We need to focus on four reforms that don’t require new bureaucracies to implement. 1) If a bank is too big to fail, it is too big and needs to be broken up. We can’t risk another trillion-dollar bailout. 2) If your bank’s deposits are federally insured by U.S. taxpayers, you can’t do any proprietary trading with those deposits — period. 3) Derivatives have to be traded on transparent exchanges where we can see if another A.I.G. is building up enormous risk. 4) Finally, an idea from the blogosphere: U.S. congressmen should have to dress like Nascar drivers and wear the logos of all the banks, investment banks, insurance companies and real estate firms that they’re taking money from. The public needs to know.

The best rule of thumb I’ve seen for evaluating how big is too big comes from Simon Johnson and James Kwak’s book, 13 Bankers. Right now, 10 banks control about 70% of us all U.S. assets. Johnson and Kwak propose a 5% limit–as well as a reimposition of the Glass-Steagall law that separated commercial from investment banking. I’m not sure that 5% is the right number, but there does need to be some reasonable limit–and Friedman’s rule is an absolute must: no gambling with FDIC-insured deposits, which means the Glass-Steagall guidelines need to return.

I’d add one additional point to Friedman’s five: a graduated transfer tax on financial derivatives, as proposed by Michael Lewitt in The Death of Capital, a book I’ve touted here before. Lewitt, no radical, is a well-known fund manager and financial writer. He believes that the more exotic the  financial product, the higher the transfer tax should be–it would be lower on the trading of actual commodities futures, like corn or pork. The point is to discourage gambling and churning. The larger point is to make Wall Street a less lucrative occupation and try to lure our smartest young people away from the casino and into productive work–an absolute necessity if our economy is to thrive in the future.

Douthat is a conservative and he looks at the role government programs have had in the current budget dilemma. Here’s the core of his argument:

The story of the last three decades, in other words, is not the story of a benevolent government starved of funds by selfish rich people and fanatical Republicans. It’s a story of a public sector that has consistently done less with more, and a liberalism that has often defended the interests of narrow constituencies — public-employee unions, affluent seniors, the education bureaucracy — rather than the broader middle class.

The alternative to this liberalism should not, however, be the kind of reverse class warfare currently being championed by the not-Romney candidates in the Republican field, whose flat-tax fantasies would ask working Americans to bear more of the burden for public institutions that have been failing them for years.

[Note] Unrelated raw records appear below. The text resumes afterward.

/-- Chapter 15, images in flash (R388, R390 to R393): where IMG_INFO, IMG_ERASE, IMG_ERASE_BLOCK_DONE, IMG_WRITE, IMG_WRITE to the
stream, IMG_COMMIT and IMG_CONFIRM complete, and with what; and PORT_INFO (R499). -/
def Obligations.ImageCommandsComplete : Prop :=
  (∀ via s, Serves via 0x0701 s → exec (.imgInfo via) s = .next (reply via 0x0701 0x00
    ((beBytes 4 s.boot.hdr[0].gen ++ beBytes 4 s.boot.hdr[0].svn ++ s.boot.hdr[0].version ++ beBytes 4 s.boot.hdr[0].written
        ++ beBytes 4 s.boot.hdr[0].state)
      ++ (beBytes 4 s.boot.hdr[1].gen ++ beBytes 4 s.boot.hdr[1].svn ++ s.boot.hdr[1].version
        ++ beBytes 4 s.boot.hdr[1].written ++ beBytes 4 s.boot.hdr[1].state)
      ++ beBytes 1 s.boot.slot) s)) ∧
  (∀ via blocks s, Serves via 0x0702 s → 1 ≤ blocks → blocks ≤ 256 → s.boot.singleSlot = false → s.boot.job = none →
    ∃ u j, exec (.imgErase via blocks) s = .next (reply via 0x0702 0x00 [] u) ∧ u.boot.job = some j ∧ j.op = .imgErase ∧
      u.boot.left = blocks ∧ u.boot.erased = 0 ∧ u.boot.writes = [] ∧
      u.boot.hdr[(inactiveSlot s).val] = SlotHdr.blank ∧ u.ports = s.ports) ∧
  (∀ via blocks s, Serves via 0x0702 s → 1 ≤ blocks → blocks ≤ 256 → s.boot.singleSlot = true →
    s.fw.clerk = .running →
    exec (.imgErase via blocks) s = .next (reply via 0x0702 0x07 [] s)) ∧
  (∀ j s, s.boot.job = some j → j.op = .imgErase → 2 ≤ s.boot.left →
    ∃ t, exec .imgEraseBlockDone s = .next t ∧ t.boot.left = s.boot.left - 1 ∧ t.boot.erased = s.boot.erased + 1 ∧
      t.boot.job = some j ∧ t.ports = s.ports) ∧
  (∀ j s, s.boot.job = some j → j.op = .imgErase → s.boot.left = 1 →
    ∃ t, exec .imgEraseBlockDone s = .next t ∧ t.boot.left = 0 ∧ t.boot.job = none) ∧
  (∀ via ofs data s, Serves via 0x0703 s → 1 ≤ data.length → data.length ≤ 2048 → ofs + data.length ≤ 0x1000000 →
    erasedRange s.boot ofs data.length = true → s.boot.job = none →
    ∃ t j, exec (.imgWrite via ofs data) s = .next t ∧ t.boot.job = some j ∧ j.op = .imgWrite ∧ j.origin = via ∧
      t.boot.writes = s.boot.writes ++ [(ofs, data)] ∧ t.fw = s.fw) ∧
  (∀ via ofs data s, Serves via 0x0703 s → 1 ≤ data.length → data.length ≤ 2048 → ofs + data.length ≤ 0x1000000 →
    erasedRange s.boot ofs data.length = false →
    exec (.imgWrite via ofs data) s = .next (reply via 0x0703 0x03 [] s)) ∧
  (∀ via data s, Serves via 0x0703 s → s.boot.stream = true → s.boot.configDone = false →
    1 ≤ data.length → data.length ≤ 2048 → (s.boot.streamBuf ++ data).length < 4096 →
    exec (.imgWriteStream via s.boot.streamOfs data) s = .next (reply via 0x0703 0x00 []
      { s with boot := { s.boot with streamBuf := s.boot.streamBuf ++ data } })) ∧
  (∀ via data why s, Serves via 0x0703 s → s.boot.stream = true → s.boot.configDone = false →
    1 ≤ data.length → data.length ≤ 2048 → s.boot.streamOfs < 4096 → 4096 ≤ (s.boot.streamBuf ++ data).length →
    streamHeader (parseHeader ((s.boot.streamBuf ++ data).take 4096)) s = some why →
    exec (.imgWriteStream via s.boot.streamOfs data) s = .next (reply via 0x0703 why [] (streamRestart s))) ∧
  (∀ via rest s, Serves via 0x0704 s → s.boot.job = none →
    (s.boot.step = 14 ∨ ((parseHeader ((slotContent s.boot rest).take 4096)).placements = s.bootedHdr.placements ∧
      laterGen (parseHeader ((slotContent s.boot rest).take 4096)).gen s.bootedHdr.gen = true)) →
    ∃ (t : State) (j : FlashJob), exec (.imgCommit via rest) s = .next
        (match slotCheck s.part s.fw.revoked s.fw.svnMin (slotContent s.boot rest) with
          | some why => reply via 0x0704 why [] s
          | none => t) ∧
      t.boot.job = some j ∧ j.op = .imgCommit ∧ j.origin = via ∧ t.fw = s.fw ∧
      t.boot.hdr[(inactiveSlot s).val] =
        { parseHeader ((slotContent s.boot rest).take 4096) with written := 0xFFFFFFFF }) ∧
  (∀ via (k : Fin 2) s, Serves via 0x0705 s → s.boot.stream = false → s.boot.job = none →
    k = (if s.boot.slot = 1 then 1 else 0) → triedState s.boot.hdr[k.val].state = true →
    ∃ u, exec (.imgConfirm via false) s = .next (reply via 0x0705 0x00 [] u) ∧ u.boot.hdr[k.val].state = 0 ∧
      u.fw.svnMin = s.fw.svnMin ∧ u.ports = s.ports) ∧
  (∀ via (k : Fin 2) s, Serves via 0x0705 s → s.boot.stream = false → s.boot.job = none →
    k = (if s.boot.slot = 1 then 1 else 0) → triedState s.boot.hdr[k.val].state = true → s.boot.hdr[k.val].svn ≤ 256 →
    ∃ u, exec (.imgConfirm via true) s = .next (reply via 0x0705 0x00 [] u) ∧ u.boot.hdr[k.val].state = 0 ∧
      u.fw.svnMin = Nat.max s.fw.svnMin s.boot.hdr[k.val].svn ∧ u.ports = s.ports) ∧
  (∀ p tag (port : Nat) s, Serves (.farEnd p tag) 0x0101 s → s.part.hasPort p = true →
    exec (.portInfo (.farEnd p tag) port) s = .next (reply (.farEnd p tag) 0x0101 0x00 (portInfoBody s p) s)) ∧
  (∀ n (p : PortId) s, Serves (.slot n) 0x0101 s → s.part.hasPort p = true →
    exec (.portInfo (.slot n) p.val) s = .next (reply (.slot n) 0x0101 0x00 (portInfoBody s p) s))

/-- Chapter 16, memory tests and repair (R397 to R403, R413): where BIST_RUN, BIST_BANK_DONE, BIST_READ, REPAIR_READ, FUSE_REPAIR,
SCAN_CHALLENGE, SCAN_AUTH, SCAN_CHALLENGE_EXPIRE, JTAG_INSTRUCTION, BANDGAP_CHECK and REF_CHECK complete, and with what. -/
def Obligations.SelfTestCommandsComplete : Prop :=
  (∀ via pods hub (groups : BitVec 8) banks diag raw repair scope here s,
    Serves via 0x0A01 s →
    scope = bistScope pods.toNat hub groups.toNat banks.toNat → here = scope.filter (fun b => b.present s.part) →
    here.any (bankGated s) = false → groups &&& 0xE1 = 0 → scope ≠ [] → here.all (bankFree s) = true → s.test.bist = none →
    otherRuns via 0x0A01 s = false →
    exec (.bistRun via pods hub groups banks diag raw repair) s = .next (bistNext
      { origin := via, left := here, all := here, diag := diag, raw := raw, repair := repair, partialF := false }
      { s with test := { s.test with lastMode := diag, lastFail := 0, lastTrunc := 0 } })) ∧
  (∀ found r b rest s, s.test.bist = some r → r.left = b :: rest → r.repair = false → bistCode b found = 1 →
    exec (.bistBankDone found) s = .next (bistNext { r with left := rest }
      (setBankResult b 1 (b2n r.diag) (if r.diag then keepFails found.fails else []) found.misr s))) ∧
  (∀ found r b rest s, s.test.bist = some r → r.left = b :: rest → r.repair = false →
    ∃ u, exec (.bistBankDone found) s =
        .next (bistNext { r with left := rest, partialF := r.partialF || decide (bistCode b found = 3) } u) ∧
      u.test.lastFail = (if bistCode b found = 2 then satAdd 8 s.test.lastFail 1 else s.test.lastFail) ∧
      u.test.lastTrunc = (if bistCode b found = 3 then satAdd 8 s.test.lastTrunc 1 else s.test.lastTrunc) ∧
      u.ports = s.ports ∧ u.fw = s.fw) ∧
  (∀ via pod group bank b x s, Serves via 0x0A02 s → namedBank pod group bank = some b → b.present s.part = true →
    (s.test.results.find? fun r => r.bank = b) = some x →
    exec (.bistRead via pod group bank) s = .next (reply via 0x0A02 0x00 (beBytes 1 x.code ++ beBytes 1 x.kind
      ++ beBytes 2 x.fails.length ++ beBytes 8 x.misr.toNat ++ x.fails.flatMap BitFail.bytes) s)) ∧
  (∀ via pod group bank b s, Serves via 0x0A02 s → namedBank pod group bank = some b → b.present s.part = false →
    exec (.bistRead via pod group bank) s = .next (reply via 0x0A02 0x00 (beBytes 1 4 ++ beBytes 1 0xFF ++ beBytes 2 0
      ++ beBytes 8 0) s)) ∧
  (∀ via pod group b s, Serves via 0x0A05 s → namedBank pod group 0 = some b → s.test.soft = [] → s.test.map = [] →
    exec (.repairRead via pod group) s = .next (reply via 0x0A05 0x00 (beBytes 2 0 ++ beBytes 2 0) s)) ∧
  (∀ via pods hub good s, Serves via 0x0A06 s → s.test.soft = [] → s.test.map.length < 512 →
    otherRuns via 0x0A06 s = false → otherRuns via 0x0A08 s = false →
    exec (.fuseRepair via pods hub true good) s = .next (reply via 0x0A06 0x00 []
      (fuseRecords (programMap 5 [] good 0 s).1 (programMap 5 [] good 0 s).2.2))) ∧
  (∀ via pods hub good s, Serves via 0x0A06 s → s.test.map.length < 512 → otherRuns via 0x0A06 s = false →
    otherRuns via 0x0A08 s = false →
    exec (.fuseRepair via pods hub false good) s = .next (reply via 0x0A06 0x06 [] s)) ∧
  (∀ via pods hub s, Serves via 0x0A07 s → s.test.scanLocked = false → otherRuns via 0x0A07 s = false →
    exec (.scanChallenge (some via) pods hub) s = .next (reply via 0x0A07 0x00 (issueChallenge pods.toNat hub s).1
      (issueChallenge pods.toNat hub s).2)) ∧
  (∀ pods hub s, s.test.jtag = .auth → s.test.scanLocked = false → s.fw.libDead = false →
    exec (.scanChallenge none pods hub) s = .next (issueChallenge pods.toNat hub s).2) ∧
  (∀ via response ok s, Serves via 0x0A08 s → s.test.scanLocked = false → s.test.challenge.isSome = true →
    response.length = 96 → otherRuns via 0x0A06 s = false → otherRuns via 0x0A08 s = false → s.test.bist = none →
    exec (.scanAuth (some via) response ok) s = .next (reply via 0x0A08 (scanResponse response ok s).1 []
      (scanResponse response ok s).2)) ∧
  (∀ s, exec .scanChallengeExpire s = .next { s with test := { s.test with challenge := none } }) ∧
  (∀ (op : BitVec 8) s, s.pwr.lost = [] → JtagInstr.ofOpcode op.toNat = .auth →
    exec (.jtagInstruction op) s = .next { s with test := { s.test with jtag := .auth } }) ∧
  (∀ (op : BitVec 8) s, s.pwr.lost = [] → JtagInstr.ofOpcode op.toNat = .bypass →
    exec (.jtagInstruction op) s = .next (endCond .bscanCtrl .dev { s with test := { s.test with jtag := .bypass } })) ∧
  (∀ die diff s, exec (.bandgapCheck die diff) s = .next (bandgapSample die diff s)) ∧
  (∀ via bg slope inl s, Serves via 0x0A04 s →
    ∃ payload u, exec (.refCheck via bg slope inl) s = .next (reply via 0x0A04 0x00 payload u) ∧
      payload.length = 50)
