-- ==== Sys2Proof/Laws/Calm.lean ====
section
/-!
SUPPORT. What an operation that stays clear of the hub's registers, clocks, power, time and fast status bus leaves: each such operation keeps
CalmBut from any earlier state; one that settles the clocks keeps it with ck, one that can find a request too late with lt.
-/
namespace Sys2Proof

open Sys2Proof.Machine

variable {ck lt : Bool}

theorem calm_iff (s t : State) : Calm s t ↔ CalmBut false false s t :=
  ⟨fun ⟨a, b, c, d, e, f, g⟩ => ⟨a, b, c, d, fun _ => e, f, g⟩, fun ⟨a, b, c, d, e, f, g⟩ => ⟨a, b, c, d, e rfl, f, g⟩⟩

theorem CalmBut.refl (s : State) : CalmBut ck lt s s := ⟨rfl, rfl, rfl, by split <;> rfl, fun _ => rfl, rfl, rfl⟩

theorem CalmBut.trans {s t u : State} (h : CalmBut ck lt s t) (k : CalmBut ck lt t u) : CalmBut ck lt s u := by
  obtain ⟨h1, h2, h3, h4, h5, h6, h7⟩ := h
  obtain ⟨k1, k2, k3, k4, k5, k6, k7⟩ := k
  refine ⟨k1.trans h1, k2.trans h2, k3.trans h3, ?_, fun e => (k5 e).trans (h5 e), k6.trans h6, k7.trans h7⟩
  cases lt
  · exact k4.trans h4
  · exact k4.trans (congrArg (fun r : RegSt => { r with wrStat := u.reg.wrStat, wrAddr := u.reg.wrAddr }) h4)

theorem CalmBut.upd {s t : State} {pa fr po pd fl fw le bo te sk ca cp pe} (h : CalmBut ck lt s t) :
    CalmBut ck lt s
      ⟨pa, fr, t.uptime, po, pd, fl, fw, le, t.store, t.fsi, t.reg, t.clk, t.pwr, bo, te, sk, t.time, ca, cp, pe⟩ :=
  h.trans ⟨rfl, rfl, rfl, by split <;> rfl, fun _ => rfl, rfl, rfl⟩

theorem CalmBut.clk {s t : State} {cl : ClkSt} (h : CalmBut true lt s t) : CalmBut true lt s { t with clk := cl } :=
  h.trans ⟨rfl, rfl, rfl, by split <;> rfl, fun e => Bool.noConfusion e, rfl, rfl⟩

theorem CalmBut.late {s t : State} {w a} (h : CalmBut ck true s t) :
    CalmBut ck true s { t with reg := { t.reg with wrStat := w, wrAddr := a } } :=
  h.trans ⟨rfl, rfl, rfl, rfl, fun _ => rfl, rfl, rfl⟩

theorem CalmBut.foldl {α} {s t : State} {l : List α} {f : State → α → State}
    (k : ∀ t x, CalmBut ck lt s t → CalmBut ck lt s (f t x)) (h : CalmBut ck lt s t) : CalmBut ck lt s (l.foldl f t) := by
  induction l generalizing t with
  | nil => exact h
  | cons x xs ih => exact ih (k _ _ h)

theorem CalmBut.ite {c : Prop} [Decidable c] {s a b : State} (ha : CalmBut ck lt s a) (hb : CalmBut ck lt s b) :
    CalmBut ck lt s (if c then a else b) := by
  split
  · exact ha
  · exact hb

theorem CalmBut.ite2 {α : Type} {c : Prop} [Decidable c] {s : State} {a b : α × State} (ha : CalmBut ck lt s a.2)
    (hb : CalmBut ck lt s b.2) : CalmBut ck lt s (if c then a else b).2 := by
  split
  · exact ha
  · exact hb

theorem modPort_calm {s₀ s₁ : State} (h₀ : CalmBut ck lt s₀ s₁) (p : PortId) (f : Port → Port) :
    CalmBut ck lt s₀ (State.modPort s₁ p f) := by
  unfold State.modPort
  repeat' (first | with_reducible assumption | with_reducible apply CalmBut.foldl | intro x | with_reducible apply CalmBut.ite
                 | split | with_reducible apply CalmBut.upd)

theorem modLane_calm {s₀ s₁ : State} (h₀ : CalmBut ck lt s₀ s₁) (p : PortId) (n : LaneId) (f : Lane → Lane) :
    CalmBut ck lt s₀ (State.modLane s₁ p n f) := by
  unfold State.modLane
  repeat' (first | with_reducible assumption | with_reducible apply modPort_calm)

theorem mapPorts_calm {s₀ s₁ : State} (h₀ : CalmBut ck lt s₀ s₁) (f : PortId → Port → Port) :
    CalmBut ck lt s₀ (State.mapPorts s₁ f) := by
  unfold State.mapPorts
  repeat' (first | with_reducible assumption | with_reducible apply CalmBut.foldl | intro x | with_reducible apply CalmBut.ite
                 | split | with_reducible apply CalmBut.upd)

theorem mapLanes_calm {s₀ s₁ : State} (h₀ : CalmBut ck lt s₀ s₁) (p : PortId) (f : LaneId → Lane → Lane) :
    CalmBut ck lt s₀ (State.mapLanes s₁ p f) := by
  unfold State.mapLanes
  repeat' (first | with_reducible assumption | with_reducible apply modPort_calm)

theorem modPod_calm {s₀ s₁ : State} (h₀ : CalmBut ck lt s₀ s₁) (k : PodId) (f : Pod → Pod) :
    CalmBut ck lt s₀ (State.modPod s₁ k f) := by
  unfold State.modPod
  repeat' (first | with_reducible assumption | with_reducible apply CalmBut.foldl | intro x | with_reducible apply CalmBut.ite
                 | split | with_reducible apply CalmBut.upd)

theorem mapPods_calm {s₀ s₁ : State} (h₀ : CalmBut ck lt s₀ s₁) (f : PodId → Pod → Pod) :
    CalmBut ck lt s₀ (State.mapPods s₁ f) := by
  unfold State.mapPods
  repeat' (first | with_reducible assumption | with_reducible apply CalmBut.foldl | intro x | with_reducible apply CalmBut.ite
                 | split | with_reducible apply CalmBut.upd)

theorem draw_calm {s₀ s₁ : State} (h₀ : CalmBut ck lt s₀ s₁) :
    CalmBut ck lt s₀ (State.draw s₁).2 := by
  unfold State.draw
  repeat' (first | with_reducible assumption | with_reducible apply CalmBut.foldl | intro x | with_reducible apply CalmBut.ite
                 | split | with_reducible apply CalmBut.upd)

theorem freeNat_calm {s₀ s₁ : State} (h₀ : CalmBut ck lt s₀ s₁) :
    CalmBut ck lt s₀ (State.freeNat s₁).2 := by
  unfold State.freeNat
  repeat' (first | with_reducible assumption | with_reducible apply CalmBut.foldl | intro x | with_reducible apply CalmBut.ite
                 | split | with_reducible apply CalmBut.upd)

theorem modGroup_calm {s₀ s₁ : State} (h₀ : CalmBut ck lt s₀ s₁) (k : PodId) (g : GroupId) (f : LpllGroup → LpllGroup) :
    CalmBut ck lt s₀ (State.modGroup s₁ k g f) := by
  unfold State.modGroup
  repeat' (first | with_reducible assumption | with_reducible apply modPod_calm)

theorem modStk_calm {s₀ s₁ : State} (h₀ : CalmBut ck lt s₀ s₁) (p : StackPortId) (f : StkPort → StkPort) :
    CalmBut ck lt s₀ (State.modStk s₁ p f) := by
  unfold State.modStk
  repeat' (first | with_reducible assumption | with_reducible apply CalmBut.foldl | intro x | with_reducible apply CalmBut.ite
                 | split | with_reducible apply CalmBut.upd)

theorem stkSend_calm {s₀ s₁ : State} (h₀ : CalmBut ck lt s₀ s₁) (p : StackPortId) (m : StkMsg) :
    CalmBut ck lt s₀ (stkSend p m s₁) := by
  unfold stkSend
  repeat' (first | with_reducible assumption | with_reducible apply modStk_calm | with_reducible apply CalmBut.foldl | intro x
                 | with_reducible apply CalmBut.ite)

theorem stkUpstream_calm {s₀ s₁ : State} (h₀ : CalmBut ck lt s₀ s₁) (m : StkMsg) :
    CalmBut ck lt s₀ (stkUpstream m s₁) := by
  unfold stkUpstream
  repeat' (first | with_reducible assumption | with_reducible apply modStk_calm | with_reducible apply stkSend_calm
                 | with_reducible apply CalmBut.foldl | intro x | with_reducible apply CalmBut.ite | split
                 | with_reducible apply CalmBut.upd)

theorem stkDeliver_calm {s₀ s₁ : State} (h₀ : CalmBut ck lt s₀ s₁) (m : StkMsg) :
    CalmBut ck lt s₀ (stkDeliver m s₁) := by
  unfold stkDeliver
  repeat' (first | with_reducible assumption | with_reducible apply stkSend_calm | with_reducible apply stkUpstream_calm
                 | with_reducible apply CalmBut.foldl | intro x | with_reducible apply CalmBut.ite | split)
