theorem Kept.trans {s t u : State} (h : Kept s t) (k : Kept t u) : Kept s u :=
  ⟨k.part.trans h.part, k.pending.trans h.pending, fun m => k.mem (h.mem m), h.ctr.trans k.ctr, h.svn.trans k.svn,
   fun n m => k.keys n (h.keys n m)⟩

theorem Kept.upd {s t : State} {fr up po pd fl fw le sto fs rg ck pw bo te sk ti ca cp} (h : Kept s t)
    (c : fw.mem = t.fw.mem) (d : le.ctr = t.ledger.ctr) (e : fw.svnMin = t.fw.svnMin) (f : fw.revoked = t.fw.revoked) :
    Kept s ⟨t.part, fr, up, po, pd, fl, fw, le, sto, fs, rg, ck, pw, bo, te, sk, ti, ca, cp, t.pending⟩ :=
  h.trans ⟨rfl, rfl, fun m => c ▸ m, d ▸ le_rfl, e ▸ le_rfl, fun _ m => f ▸ m⟩

theorem Kept.foldl {α} {s t : State} {l : List α} {f : State → α → State} (k : ∀ t x, Kept s t → Kept s (f t x))
    (h : Kept s t) :
   Kept s (l.foldl f t) := by
  induction l generalizing t with
  | nil => exact h
  | cons x xs ih => exact ih (k _ _ h)

theorem Kept.ite {c : Prop} [Decidable c] {s a b : State} (ha : Kept s a) (hb : Kept s b) : Kept s (if c then a else b) := by
  split
  · exact ha
  · exact hb

theorem Kept.ite2 {α : Type} {c : Prop} [Decidable c] {s : State} {a b : α × State} (ha : Kept s a.2) (hb : Kept s b.2) :
    Kept s (if c then a else b).2 := by
  split
  · exact ha
  · exact hb

theorem modPort_kept {s₀ s₁ : State} (h₀ : Kept s₀ s₁) (p : PortId) (f : Port → Port) :
    Kept s₀ (State.modPort s₁ p f) := by
  unfold State.modPort
  repeat' (first | with_reducible assumption | with_reducible apply Kept.foldl | intro x | with_reducible apply Kept.ite
                 | split | with_reducible apply Kept.upd | with_reducible rfl)

theorem modLane_kept {s₀ s₁ : State} (h₀ : Kept s₀ s₁) (p : PortId) (n : LaneId) (f : Lane → Lane) :
    Kept s₀ (State.modLane s₁ p n f) := by
  unfold State.modLane
  repeat' (first | with_reducible assumption | with_reducible apply modPort_kept)

theorem mapPorts_kept {s₀ s₁ : State} (h₀ : Kept s₀ s₁) (f : PortId → Port → Port) :
    Kept s₀ (State.mapPorts s₁ f) := by
  unfold State.mapPorts
  repeat' (first | with_reducible assumption | with_reducible apply Kept.foldl | intro x | with_reducible apply Kept.ite
                 | split | with_reducible apply Kept.upd | with_reducible rfl)

theorem mapLanes_kept {s₀ s₁ : State} (h₀ : Kept s₀ s₁) (p : PortId) (f : LaneId → Lane → Lane) :
    Kept s₀ (State.mapLanes s₁ p f) := by
  unfold State.mapLanes
  repeat' (first | with_reducible assumption | with_reducible apply modPort_kept)

theorem modPod_kept {s₀ s₁ : State} (h₀ : Kept s₀ s₁) (k : PodId) (f : Pod → Pod) :
    Kept s₀ (State.modPod s₁ k f) := by
  unfold State.modPod
  repeat' (first | with_reducible assumption | with_reducible apply Kept.foldl | intro x | with_reducible apply Kept.ite
                 | split | with_reducible apply Kept.upd | with_reducible rfl)

theorem mapPods_kept {s₀ s₁ : State} (h₀ : Kept s₀ s₁) (f : PodId → Pod → Pod) :
    Kept s₀ (State.mapPods s₁ f) := by
  unfold State.mapPods
  repeat' (first | with_reducible assumption | with_reducible apply Kept.foldl | intro x | with_reducible apply Kept.ite
                 | split | with_reducible apply Kept.upd | with_reducible rfl)

theorem draw_kept {s₀ s₁ : State} (h₀ : Kept s₀ s₁) :
    Kept s₀ (State.draw s₁).2 := by
  unfold State.draw
  repeat' (first | with_reducible assumption | with_reducible apply Kept.foldl | intro x | with_reducible apply Kept.ite
                 | split | with_reducible apply Kept.upd | with_reducible rfl)

theorem freeNat_kept {s₀ s₁ : State} (h₀ : Kept s₀ s₁) :
    Kept s₀ (State.freeNat s₁).2 := by
  unfold State.freeNat
  repeat' (first | with_reducible assumption | with_reducible apply Kept.foldl | intro x | with_reducible apply Kept.ite
                 | split | with_reducible apply Kept.upd | with_reducible rfl)

theorem modGroup_kept {s₀ s₁ : State} (h₀ : Kept s₀ s₁) (k : PodId) (g : GroupId) (f : LpllGroup → LpllGroup) :
    Kept s₀ (State.modGroup s₁ k g f) := by
  unfold State.modGroup
  repeat' (first | with_reducible assumption | with_reducible apply modPod_kept)

theorem ignored_kept {s₀ s₁ : State} (h₀ : Kept s₀ s₁) (who : Initiator) (addr : Nat) :
    Kept s₀ (ignored who addr s₁) := by
  unfold ignored
  repeat' (first | with_reducible assumption | with_reducible apply Kept.foldl | intro x | with_reducible apply Kept.ite
                 | split | with_reducible apply Kept.upd | with_reducible rfl)

theorem written_kept {s₀ s₁ : State} (h₀ : Kept s₀ s₁) :
    Kept s₀ (written s₁) := by
  unfold written
  repeat' (first | with_reducible assumption | with_reducible apply Kept.foldl | intro x | with_reducible apply Kept.ite
                 | split | with_reducible apply Kept.upd | with_reducible rfl)

theorem readValue_kept {s₀ s₁ : State} (h₀ : Kept s₀ s₁) (w : Word) :
    Kept s₀ (readValue w s₁) := by
  unfold readValue
  repeat' (first | with_reducible assumption | with_reducible apply Kept.foldl | intro x | with_reducible apply Kept.ite
                 | split | with_reducible apply Kept.upd | with_reducible rfl)

theorem busError_kept {s₀ s₁ : State} (h₀ : Kept s₀ s₁) (who : Initiator) :
    Kept s₀ (busError who s₁) := by
  unfold busError
  repeat' (first | with_reducible assumption | with_reducible apply Kept.foldl | intro x | with_reducible apply Kept.ite
                 | split | with_reducible apply Kept.upd | with_reducible rfl)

Rather, it should be a kind of small-government egalitarianism, which would seek to reform the government before we pour more money into it, along lines that encourage upward mobility and benefit the middle class. This would mean seeking a carefully means-tested welfare state, a less special interest-friendly tax code, and a public sector that worked for taxpayers and parents rather than the other way around.

I’ve often argued here that liberals have a responsibility to make sure that the programs they favor, and which I also favor–from Head Start to Social Security Disability to environmental regulations–actually work in the real world. The industrial era welfare state, and regulatory apparatus, needs to be overhauled–not scrapped, as the right-wing insists–but modernized for the Information Age.

These two huge questions: how to make the economy productive again, while taming the Wall Street casino, and how to make the government an instrument of progress rather than a hindrance to it, are the biggest issues we’re facing right now. They should be the heart of our national discussion during the next year. Unfortunately, I don’t see any politician, of either party, willing to take them on.